Source data:

==========

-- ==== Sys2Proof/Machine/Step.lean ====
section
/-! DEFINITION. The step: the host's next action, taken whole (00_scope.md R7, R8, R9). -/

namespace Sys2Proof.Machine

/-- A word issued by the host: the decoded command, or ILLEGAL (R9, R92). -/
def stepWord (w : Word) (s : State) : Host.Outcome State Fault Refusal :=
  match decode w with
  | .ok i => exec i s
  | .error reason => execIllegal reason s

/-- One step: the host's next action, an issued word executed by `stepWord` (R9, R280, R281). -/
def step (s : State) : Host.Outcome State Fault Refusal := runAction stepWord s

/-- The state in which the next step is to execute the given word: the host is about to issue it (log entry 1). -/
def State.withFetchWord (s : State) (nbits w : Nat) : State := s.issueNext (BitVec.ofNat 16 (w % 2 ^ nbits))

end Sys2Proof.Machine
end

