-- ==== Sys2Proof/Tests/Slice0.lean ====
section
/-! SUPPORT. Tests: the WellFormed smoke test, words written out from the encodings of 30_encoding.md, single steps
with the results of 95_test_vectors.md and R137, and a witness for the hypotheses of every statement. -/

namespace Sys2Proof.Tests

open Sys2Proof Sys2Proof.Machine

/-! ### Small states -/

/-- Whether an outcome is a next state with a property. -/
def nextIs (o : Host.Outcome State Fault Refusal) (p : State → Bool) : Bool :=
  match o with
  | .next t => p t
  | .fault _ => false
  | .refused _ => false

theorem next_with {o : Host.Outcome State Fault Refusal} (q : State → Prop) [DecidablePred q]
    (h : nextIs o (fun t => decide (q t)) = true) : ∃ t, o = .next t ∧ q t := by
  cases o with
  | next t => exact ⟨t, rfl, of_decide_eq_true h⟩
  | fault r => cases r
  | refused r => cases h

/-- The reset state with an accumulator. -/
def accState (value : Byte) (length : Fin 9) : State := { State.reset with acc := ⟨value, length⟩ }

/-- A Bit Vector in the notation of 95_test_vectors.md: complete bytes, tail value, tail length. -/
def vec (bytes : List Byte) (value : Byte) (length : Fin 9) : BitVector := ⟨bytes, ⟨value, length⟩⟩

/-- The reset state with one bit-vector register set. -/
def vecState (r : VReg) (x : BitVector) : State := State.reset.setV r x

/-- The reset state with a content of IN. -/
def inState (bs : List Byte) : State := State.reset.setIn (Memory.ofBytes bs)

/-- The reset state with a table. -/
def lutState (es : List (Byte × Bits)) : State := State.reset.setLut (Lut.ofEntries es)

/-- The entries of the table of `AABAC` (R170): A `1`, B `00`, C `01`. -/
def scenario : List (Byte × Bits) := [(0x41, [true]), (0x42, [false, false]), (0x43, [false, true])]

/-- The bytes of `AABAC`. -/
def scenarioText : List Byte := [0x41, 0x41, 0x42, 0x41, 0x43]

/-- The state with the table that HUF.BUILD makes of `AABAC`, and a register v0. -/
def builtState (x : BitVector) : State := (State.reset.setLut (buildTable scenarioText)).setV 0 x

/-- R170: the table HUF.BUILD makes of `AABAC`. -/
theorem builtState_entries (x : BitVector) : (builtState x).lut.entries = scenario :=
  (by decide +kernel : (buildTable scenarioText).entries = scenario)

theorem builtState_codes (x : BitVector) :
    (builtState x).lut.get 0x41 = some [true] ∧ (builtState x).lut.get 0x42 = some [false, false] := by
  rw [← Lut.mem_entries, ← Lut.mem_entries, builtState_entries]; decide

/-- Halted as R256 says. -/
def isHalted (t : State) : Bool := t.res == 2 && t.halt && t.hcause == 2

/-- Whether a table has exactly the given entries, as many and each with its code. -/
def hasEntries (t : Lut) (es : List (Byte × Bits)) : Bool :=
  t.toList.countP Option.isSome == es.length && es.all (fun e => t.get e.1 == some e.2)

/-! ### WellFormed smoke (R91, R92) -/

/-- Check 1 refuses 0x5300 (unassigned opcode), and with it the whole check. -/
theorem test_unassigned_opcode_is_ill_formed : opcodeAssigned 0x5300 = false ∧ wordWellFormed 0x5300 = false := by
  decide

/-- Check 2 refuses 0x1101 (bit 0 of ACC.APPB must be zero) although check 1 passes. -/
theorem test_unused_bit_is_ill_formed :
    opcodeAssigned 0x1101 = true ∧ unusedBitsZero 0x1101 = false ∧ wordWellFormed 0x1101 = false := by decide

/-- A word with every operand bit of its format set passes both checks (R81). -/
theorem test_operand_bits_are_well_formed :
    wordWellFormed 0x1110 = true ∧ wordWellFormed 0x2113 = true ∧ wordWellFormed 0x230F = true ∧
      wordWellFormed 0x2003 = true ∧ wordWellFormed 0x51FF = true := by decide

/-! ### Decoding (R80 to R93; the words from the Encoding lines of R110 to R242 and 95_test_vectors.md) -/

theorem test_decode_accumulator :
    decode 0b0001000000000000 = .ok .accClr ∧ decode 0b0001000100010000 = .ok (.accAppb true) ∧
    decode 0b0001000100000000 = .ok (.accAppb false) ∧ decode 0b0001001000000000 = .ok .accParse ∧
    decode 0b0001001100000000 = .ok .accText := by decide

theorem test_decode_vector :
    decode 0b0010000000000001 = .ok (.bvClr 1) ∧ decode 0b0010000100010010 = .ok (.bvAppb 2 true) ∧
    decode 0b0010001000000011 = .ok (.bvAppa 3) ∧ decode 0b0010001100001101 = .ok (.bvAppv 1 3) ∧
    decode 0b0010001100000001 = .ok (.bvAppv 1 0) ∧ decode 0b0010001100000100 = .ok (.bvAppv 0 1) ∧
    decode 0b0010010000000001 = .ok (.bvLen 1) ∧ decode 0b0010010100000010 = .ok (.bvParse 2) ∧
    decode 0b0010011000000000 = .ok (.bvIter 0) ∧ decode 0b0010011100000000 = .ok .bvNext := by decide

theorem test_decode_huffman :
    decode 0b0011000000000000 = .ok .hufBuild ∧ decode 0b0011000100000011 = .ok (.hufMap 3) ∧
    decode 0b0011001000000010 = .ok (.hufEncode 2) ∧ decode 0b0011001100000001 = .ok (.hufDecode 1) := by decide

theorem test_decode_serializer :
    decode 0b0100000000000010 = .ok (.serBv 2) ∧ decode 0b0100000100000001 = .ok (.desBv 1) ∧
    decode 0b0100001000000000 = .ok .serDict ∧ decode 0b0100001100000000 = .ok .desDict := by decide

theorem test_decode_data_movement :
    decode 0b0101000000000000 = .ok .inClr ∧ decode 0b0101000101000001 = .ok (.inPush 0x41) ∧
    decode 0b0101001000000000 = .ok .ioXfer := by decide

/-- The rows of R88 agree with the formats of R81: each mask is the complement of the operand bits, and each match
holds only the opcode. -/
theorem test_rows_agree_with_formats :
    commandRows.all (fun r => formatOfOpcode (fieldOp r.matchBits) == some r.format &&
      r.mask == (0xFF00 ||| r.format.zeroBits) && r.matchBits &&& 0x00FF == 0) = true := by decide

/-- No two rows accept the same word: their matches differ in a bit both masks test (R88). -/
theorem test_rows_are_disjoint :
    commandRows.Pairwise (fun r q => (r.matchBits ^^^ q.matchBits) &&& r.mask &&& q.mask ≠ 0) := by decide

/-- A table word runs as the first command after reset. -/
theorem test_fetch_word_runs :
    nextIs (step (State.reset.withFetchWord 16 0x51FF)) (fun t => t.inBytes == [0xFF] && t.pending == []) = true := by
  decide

==========

Give the number of lines in the listing that contain the word "buildTable", leaving out all other words.

2